WORK TO COMPLETE = Nothing outside the range below should be printed. Output exactly the lines from the line with "abbrev matchesRow (b" to the line with "match encode i with", both included.
── THE DATA
-- ==== Sys2Proof/Laws/PerInstr.lean ====
section
/-! SUPPORT. One lemma per instruction: the bits of its encoding are those its row of spec/opcode_table.json fixes. -/

namespace Sys2Proof.Laws.TableRow

open Sys2Proof Sys2Proof.Machine

/-- The command byte `b` matches row `n` of the command table. -/
abbrev matchesRow (b : Byte) (n : Nat) : Prop := b &&& (commandRows.getD n (0, 0)).1 = (commandRows.getD n (0, 0)).2

/-- A well-formed instruction's encoding has the bits its row fixes: a command's, those of its row of the command table; a
pulse's, 15:11 = 00000 or 00001; a page byte's row fixes none. -/
def Statement (i : Instr) : Prop :=
  i.wf = true →
    match encode i with
    | .command b => ∃ n, commandRow i = some n ∧ matchesRow b n
    | .descriptor d => commandRow i = none ∧ descriptorWf d = true ∧ (d.extractLsb' 11 1 = 1 ↔ ∃ l t, i = .pulseDs l t)
    | .pageByte _ => commandRow i = none

theorem bit1 (r : BitVec 1) : r = 0 ∨ r = 1 := by revert r; decide
theorem bit2 (r : BitVec 2) : r = 0 ∨ r = 1 ∨ r = 2 ∨ r = 3 := by revert r; decide

theorem pen : Statement .pen := fun _ => ⟨0, rfl, by decide⟩
theorem eraser : Statement .eraser := fun _ => ⟨1, rfl, by decide⟩
theorem pendown : Statement .pendown := fun _ => ⟨2, rfl, by decide⟩
theorem penup : Statement .penup := fun _ => ⟨3, rfl, by decide⟩
theorem cls : Statement .cls := fun _ => ⟨4, rfl, by decide⟩
theorem xyrst : Statement .xyrst := fun _ => ⟨5, rfl, by decide⟩
theorem clsxy : Statement .clsxy := fun _ => ⟨6, rfl, by decide⟩
theorem reset : Statement .reset := fun _ => ⟨7, rfl, by decide⟩
theorem nop08 (reserved : BitVec 1) : Statement (.nop08 reserved) := fun _ =>
  ⟨8, rfl, by rcases bit1 reserved with rfl | rfl <;> decide⟩
theorem cursor : Statement .cursor := fun _ => ⟨9, rfl, by decide⟩
theorem nop0B : Statement .nop0B := fun _ => ⟨10, rfl, by decide⟩
theorem nop0C (reserved : BitVec 2) : Statement (.nop0C reserved) := fun _ =>
  ⟨11, rfl, by rcases bit2 reserved with rfl | rfl | rfl | rfl <;> decide⟩
theorem vec (sy sx a : BitVec 1) : Statement (.vec sy sx a) := fun _ =>
  ⟨12, rfl, by rcases bit1 sy with rfl | rfl <;> rcases bit1 sx with rfl | rfl <;> rcases bit1 a with rfl | rfl <;> decide⟩
theorem vecEq (sy sx a : BitVec 1) : Statement (.vecEq sy sx a) := fun _ =>
  ⟨13, rfl, by rcases bit1 sy with rfl | rfl <;> rcases bit1 sx with rfl | rfl <;> rcases bit1 a with rfl | rfl <;> decide⟩

theorem charBytes :
    (∀ g : Fin 256, (Instr.char20 (BitVec.ofFin g)).wf = true → (BitVec.ofFin g : Byte) &&& 0xE0 = 0x20) ∧
      ∀ g : Fin 256, (Instr.char40 (BitVec.ofFin g)).wf = true → (BitVec.ofFin g : Byte) &&& 0xC0 = 0x40 := by
  decide +kernel

theorem char20 (glyph : Byte) : Statement (.char20 glyph) := fun h => ⟨14, rfl, charBytes.1 glyph.toFin h⟩
theorem char40 (glyph : Byte) : Statement (.char40 glyph) := fun h => ⟨15, rfl, charBytes.2 glyph.toFin h⟩

theorem svec (dx dy : BitVec 2) (sy sx a : BitVec 1) : Statement (.svec dx dy sy sx a) := fun _ =>
  ⟨16, rfl, by
    rcases bit2 dx with rfl | rfl | rfl | rfl <;> rcases bit2 dy with rfl | rfl | rfl | rfl <;>
      rcases bit1 sy with rfl | rfl <;> rcases bit1 sx with rfl | rfl <;> rcases bit1 a with rfl | rfl <;> decide⟩

theorem pulseBits :
    (∀ n : Fin 2048, descriptorWf (0b00000#5 ++ BitVec.ofFin (w := 11) n : Descriptor) = true ∧
      (0b00000#5 ++ BitVec.ofFin (w := 11) n : Descriptor).extractLsb' 11 1 = 0#1) ∧
    ∀ n : Fin 2048, descriptorWf (0b00001#5 ++ BitVec.ofFin (w := 11) n : Descriptor) = true ∧
      (0b00001#5 ++ BitVec.ofFin (w := 11) n : Descriptor).extractLsb' 11 1 = 1#1 := by
  decide +kernel

theorem pulse (lvl : BitVec 1) (dur : BitVec 10) : Statement (.pulse lvl dur) := fun _ => by
  have h := pulseBits.1 (lvl ++ dur).toFin
  have he : (0b00000#5 ++ lvl ++ dur : BitVec 16) = (0b00000#5 ++ (lvl ++ dur) : BitVec 16) := BitVec.append_assoc ..
  refine ⟨rfl, ?_, ?_⟩
  · rw [he]
    exact h.1
  · rw [he]
    refine ⟨fun h1 => ?_, fun ⟨_, _, h1⟩ => by cases h1⟩
    have : (0#1 : BitVec 1) = 1 := h.2.symm.trans h1
    cases this

theorem pulseDs (lvl : BitVec 1) (dur : BitVec 10) : Statement (.pulseDs lvl dur) := fun _ => by
  have h := pulseBits.2 (lvl ++ dur).toFin
  have he : (0b00001#5 ++ lvl ++ dur : BitVec 16) = (0b00001#5 ++ (lvl ++ dur) : BitVec 16) := BitVec.append_assoc ..
  refine ⟨rfl, ?_, ?_⟩
  · rw [he]
    exact h.1
  · rw [he]
    exact ⟨fun _ => ⟨lvl, dur, rfl⟩, fun _ => h.2⟩

theorem page (disp draw : BitVec 2) (ignored : BitVec 4) : Statement (.page disp draw ignored) := fun _ => rfl

end Sys2Proof.Laws.TableRow
end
────
REPLY TO THE TASK =
abbrev matchesRow (b : Byte) (n : Nat) : Prop := b &&& (commandRows.getD n (0, 0)).1 = (commandRows.getD n (0, 0)).2

/-- A well-formed instruction's encoding has the bits its row fixes: a command's, those of its row of the command table; a
pulse's, 15:11 = 00000 or 00001; a page byte's row fixes none. -/
def Statement (i : Instr) : Prop :=
  i.wf = true →
    match encode i with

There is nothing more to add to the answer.